Aim of the task: Go through the data and tally the lines that include "unfold". The reply is that number alone.

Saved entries
/-- From one state to another a boundary has fallen that opens the epoch `n` (R163). -/
structure BoundaryFallen (n : Nat) (s t : State) : Prop where
  grans : t.drp.grans = s.drp.grans.map fun e => (e.1, e.2.atBoundary)
  sealEpoch : t.drp.sealEpoch = s.drp.openEpoch
  openEpoch : t.drp.openEpoch = n
  sealStep : t.drp.sealStep = .sealQueued
  dram : t.dram = s.dram
  waiters : s.waiters = [] → t.waiters = []
  shown : n < 2 ^ 48 → t.pair Reg.GLB_OPEN_EPOCH_LO.LO Reg.GLB_OPEN_EPOCH_HI.HI = n
  inForce : ∀ f ∈ shadowFields, ∀ v : Nat, NMap.find? s.shadows f.key = some v → t.get f = v % 2 ^ f.w

theorem State.boundary_fallen (s : State) (n : Nat) (rack : Bool) : BoundaryFallen n s (s.boundary n rack) := by
  unfold State.boundary
  extract_lets d sealed grans progs _ _ frozen
  have htaken : EpochsKept frozen.shadowsTaken frozen.takeShadows := EpochsKept.takeShadows frozen
  have hdrp : frozen.shadowsTaken.drp = frozen.drp := frozen.shadowsTaken_drp
  have hreqs : frozen.hif = s.hif := rfl
  have hwaiters : frozen.waiters = s.waiters := by rw [State.waiters, hreqs, State.waiters]
  have hfresh := (EpochsKept.refl frozen.takeShadows.showEpochs).refresh
  have hopen : frozen.takeShadows.drp.openEpoch = n := by rw [htaken.openEpoch, hdrp]
  exact {
    grans := by rw [hfresh.grans, State.showEpochs_drp, htaken.grans, hdrp]; rfl
    sealEpoch := by rw [hfresh.sealEpoch, State.showEpochs_drp, htaken.sealEpoch, hdrp]
    openEpoch := by rw [hfresh.openEpoch, State.showEpochs_drp, hopen]
    sealStep := by rw [hfresh.sealStep, State.showEpochs_drp, htaken.sealStep, hdrp]
    dram := by rw [hfresh.dram, State.showEpochs_dram, htaken.dram, State.shadowsTaken_dram]
    waiters := fun hnone => hfresh.waiters <| by
      rw [State.showEpochs_waiters]
      exact htaken.waiters (by rw [State.shadowsTaken_waiters, hwaiters, hnone])
    shown := fun hn => by
      have hpair := frozen.takeShadows.pair_showEpochs (by rw [hopen]; exact hn)
      rw [State.pair, hfresh.fields _ (by decide), hfresh.fields _ (by decide)]
      exact hpair.trans hopen
    inForce := fun f hf v hshadow => by
      have hboundary : f ∈ boundaryFields := shadowFields_subset hf
      have hapart := shadowFields_apart f hf
      rw [hfresh.fields f hboundary, State.get_showEpochs _ hboundary, State.get_putPair_ne _ _ hapart.1 hapart.2,
        htaken.fields f hboundary]
      exact frozen.get_shadowsTaken hf hshadow }

theorem exec_boundaryDue (s : State) : exec .boundaryDue s = execBoundaryDue s := rfl

/-- Under local timing a boundary that is due with no epoch sealing falls at once. -/
theorem exec_boundaryDue_of_noSeal {s : State} (hrun : s.epochsRun = true) (hlocal : s.localTiming = true)
    (hseal : s.drp.sealEpoch = 0) :
    exec .boundaryDue s = .next (s.boundary (s.drp.openEpoch + 1) false).settle := by
  simp [exec_boundaryDue, execBoundaryDue, hrun, hlocal, State.boundaryDue, hseal]

/-! ## What a change of the save set leads to -/

@[simp] theorem State.advanceSave_drp (s : State) : s.advanceSave.drp = s.drp := by
  unfold State.advanceSave
  split <;> rfl

@[simp] theorem State.advanceSave_dram (s : State) : s.advanceSave.dram = s.dram := by
  unfold State.advanceSave
  split <;> rfl

/-- A seal whose record is queued does not advance. -/
theorem State.advanceSeal_of_sealQueued {s : State} (hstep : s.drp.sealStep = .sealQueued) : s.advanceSeal = s := by
  have hnot : (SealStep.sealQueued == SealStep.persisting) = false := rfl
  simp [State.advanceSeal, hstep, hnot]

/-- Where no write waits and the seal record is queued, a change of the save set is judged for the figures and a save alone. -/
theorem State.settle_of_noWaiters {s : State} (hnone : s.waiters = []) (hstep : s.drp.sealStep = .sealQueued) :
    s.settle = s.refresh.advanceSave := by
  have hfresh := (EpochsKept.refl s).refresh
  have hlength : s.refresh.waiters.length = 0 := by rw [hfresh.waiters hnone, List.length_nil]
  simp only [State.settle, hlength, State.drainFree]
  rw [State.advanceSeal_of_sealQueued (hfresh.sealStep.trans hstep)]

end Machine

open Machine

/-- Settles O14: the boundary freezes the granules and queues the seal record; the shadows, the figures and the settling after it
keep both (`EpochsKept`). -/
theorem boundaryInstantIsOneStep : Obligations.BoundaryInstantIsOneStep := by
  unfold Obligations.BoundaryInstantIsOneStep
  intro s hrun hlocal hseal
  have hfallen := s.boundary_fallen (s.drp.openEpoch + 1) false
  refine ⟨s.boundary (s.drp.openEpoch + 1) false, exec_boundaryDue_of_noSeal hrun hlocal hseal, fun e he => ?frozenAll,
    fun e he => ?onlyFrozen, hfallen.sealEpoch, hfallen.openEpoch, hfallen.shown, hfallen.inForce, hfallen.sealStep,
    hfallen.dram, fun hnone => ?settled⟩
  case frozenAll =>
    rw [hfallen.grans]
    exact ⟨e.2.atBoundary, List.mem_map_of_mem he, rfl, rfl⟩
  case onlyFrozen =>
    rw [hfallen.grans] at he
    obtain ⟨old, -, rfl⟩ := List.mem_map.mp he
    rfl
  case settled =>
    have hfresh := (EpochsKept.refl (s.boundary (s.drp.openEpoch + 1) false)).refresh
    rw [State.settle_of_noWaiters (hfallen.waiters hnone) hfallen.sealStep, State.advanceSave_drp, State.advanceSave_dram]
    exact ⟨hfresh.grans, hfresh.sealEpoch, hfresh.openEpoch, hfresh.sealStep, hfresh.dram⟩

end Sys2Proof
end

section
/-! What a packet that fails only the field tests of R479 is answered, and the obligation of 11_command_set.md on the
configurations that LD_CONFIG refuses (R502). -/

namespace Sys2Proof

namespace Machine

variable {s : State} {c : CmdSpec} {h : Hdr} {src : Src}

/-! ## The tests of rows 5 and 6 of R479 -/

/-- Row 5: the payload is long enough, neither state condition fails, and the result table of the port has room (R483). -/
theorem State.condition_eq_none (hlayout : c.layout h.payload ≤ h.payload.length) (hearly : c.early h s = none)
    (hroom : s.resultCount h.port < 16) (hbusy : c.busy h src s = none) : s.condition c h src = none := by
  simp [State.condition, Nat.not_lt.mpr hlayout, hearly, Nat.not_le.mpr hroom, hbusy]

/-- Row 6: the opcode's own field test fails the fields, whatever the tag. -/
theorem State.fieldsBad_of_bad (hbad : c.bad h src s = true) : s.fieldsBad c h src = true := by
  rw [State.fieldsBad, hbad, Bool.or_true]

/-- With rows 1 to 5 passed, a field test that fails is answered with BAD_FIELD. -/
theorem State.cmdTest_of_fieldsBad (hlength : badLength h = false) (hsrc : src = .keeper ∨ src ∈ c.srcs)
    (hunready : s.unready c = none) (hcondition : s.condition c h src = none) (hfields : s.fieldsBad c h src = true) :
    s.cmdTest c h src = some .badField := by
  simp only [State.cmdTest, hlength, CmdSpec.denies_eq_false hsrc, hunready, hcondition, hfields, Bool.false_eq_true, if_false,
    if_true]

/-! ## LD_CONFIG -/

theorem exec_ldConfig (h : Hdr) (s : State) : exec (.ldConfig h) s = .next (s.runSpec ldConfigSpec h) := rfl

/-- The field test of LD_CONFIG: a logical device that no part has, or one of the three cases of R502, judged for the Carafe in
force and for every logical device of the configuration that would be left (log entry 71). -/
theorem State.ldConfigBad_iff (s : State) (p : Bytes) :
    s.ldConfigBad p = true ↔ 15 < byteAt p 0 ∨
      (∃ e ∈ s.ldAfter p, headUnder (s.bifurAfter p) e.2.head = false) ∨
      (∃ e ∈ s.ldAfter p, 32767 < e.2.stat + e.2.dcMax) ∨
      s.mappable < ((s.ldAfter p).map fun e => e.2.stat).sum := by
  simp only [State.ldConfigBad, Bool.or_eq_true, decide_eq_true_eq, List.any_eq_true, Bool.not_eq_true', or_assoc]

/-- LD_CONFIG is permitted from the owner, the BMC and the Keeper (R490, R501). -/
theorem ldConfigSpec_permits (hsrc : src = .owner ∨ src = .bmc ∨ src = .keeper) :
    src = .keeper ∨ src ∈ ldConfigSpec.srcs := by
  simpa [ldConfigSpec, ownerBmc, or_comm, or_left_comm] using hsrc

end Machine

open Machine

/-- Settles O17: with rows 1 to 5 of R479 passed, each of the three cases of R502 fails the field test of LD_CONFIG, and a
refusal with BAD_FIELD is the reply alone. -/
theorem ldConfigBadFieldCases : Obligations.LdConfigBadFieldCases := by
  unfold Obligations.LdConfigBadFieldCases
  intro h s hrom htakes hawaits hlength hsrc hrestarting hlayout hroom hwrite hcases
  have hunready : s.unready ldConfigSpec = none := State.unready_eq_none rfl hrestarting rfl
  have hcondition : s.condition ldConfigSpec h (s.srcOf h.port) = none := State.condition_eq_none hlayout rfl hroom hwrite
  have hbad : s.ldConfigBad h.payload = true := (s.ldConfigBad_iff h.payload).mpr (.inr hcases)
  have htest : s.cmdTest ldConfigSpec h (s.srcOf h.port) = some .badField :=
    State.cmdTest_of_fieldsBad hlength (ldConfigSpec_permits hsrc) hunready hcondition (State.fieldsBad_of_bad hbad)
  rw [exec_ldConfig, State.runSpec_of_turnsAway ⟨hrom, htakes, hawaits, htest⟩ (by decide)]
  rfl

end Sys2Proof
end

section
/-! How a record enters the severity area (R715): what placing a record does to the recorder's areas and to the count of records
kept out, and the obligation of 18_event_recorder.md on it. -/

namespace Sys2Proof

namespace Machine

/-! ## The first element that passes a test -/

/-- Where the elements before one that passes fail the test, that one is taken and the others stay in their order. -/
theorem takeFirst_append_cons {α : Type} {p : α → Bool} {a : List α} {o : α} (hbefore : ∀ x ∈ a, p x = false) (ho : p o = true)
    (b : List α) : takeFirst p (a ++ o :: b) = some (o, a ++ b) := by
  induction a with
  | nil => simp [takeFirst, ho]
  | cons x a ih =>
    obtain ⟨hx, ha⟩ := List.forall_mem_cons.mp hbefore
    simp [takeFirst, hx, ih ha]

theorem takeFirst_eq_none {α : Type} {p : α → Bool} {l : List α} (hl : ∀ x ∈ l, p x = false) : takeFirst p l = none := by
  induction l with
  | nil => rfl
  | cons x l ih =>
    obtain ⟨hx, hrest⟩ := List.forall_mem_cons.mp hl
    simp [takeFirst, hx, ih hrest]

/-! ## The three areas (R713) -/

@[simp] theorem Evr.lose_sev (e : Evr) (area seq : Nat) : (e.lose area seq).sev = e.sev := rfl

@[simp] theorem Evr.programFirst_sev (e : Evr) : e.programFirst.sev = e.sev := by
  unfold Evr.programFirst
  split <;> rfl

/-- The first area leaves the severity area. -/
@[simp] theorem Evr.toFirst_sev (e : Evr) (r : EvRecord) : (e.toFirst r).sev = e.sev := by
  unfold Evr.toFirst
  split
  · dsimp only
    split
    · exact Evr.programFirst_sev _
    · rfl
  · rfl

/-- The circulating area leaves the severity area. -/
@[simp] theorem Evr.toCirc_sev (e : Evr) (r : EvRecord) : (e.toCirc r).sev = e.sev := by
  unfold Evr.toCirc
  split
  · rfl
  · split <;> rfl

section Severity

variable {e : Evr} {r : EvRecord}

/-- R715: a free slot takes the record. -/
theorem Evr.toSev_of_free (hfree : e.sev.length < 128) : e.toSev r = ({ e with sev := e.sev ++ [r] }, false) := by
  simp [Evr.toSev, hfree]

/-- R715: in a full area the record replaces the oldest one of equal or lower severity. -/
theorem Evr.toSev_of_replaced {a b : List EvRecord} {o : EvRecord} (hsev : e.sev = a ++ o :: b) (hfull : 128 ≤ e.sev.length)
    (ho : o.severity ≤ r.severity) (holder : ∀ x ∈ a, r.severity < x.severity) :
    e.toSev r = ({ e with sev := a ++ b ++ [r] }.lose 2 o.seq, false) := by
  have htaken : takeFirst (fun x => decide (x.severity ≤ r.severity)) e.sev = some (o, a ++ b) := by
    rw [hsev]
    exact takeFirst_append_cons (fun x hx => decide_eq_false (Nat.not_le.mpr (holder x hx))) (decide_eq_true ho) b
  simp [Evr.toSev, Nat.not_lt.mpr hfull, htaken]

Output of the task: 8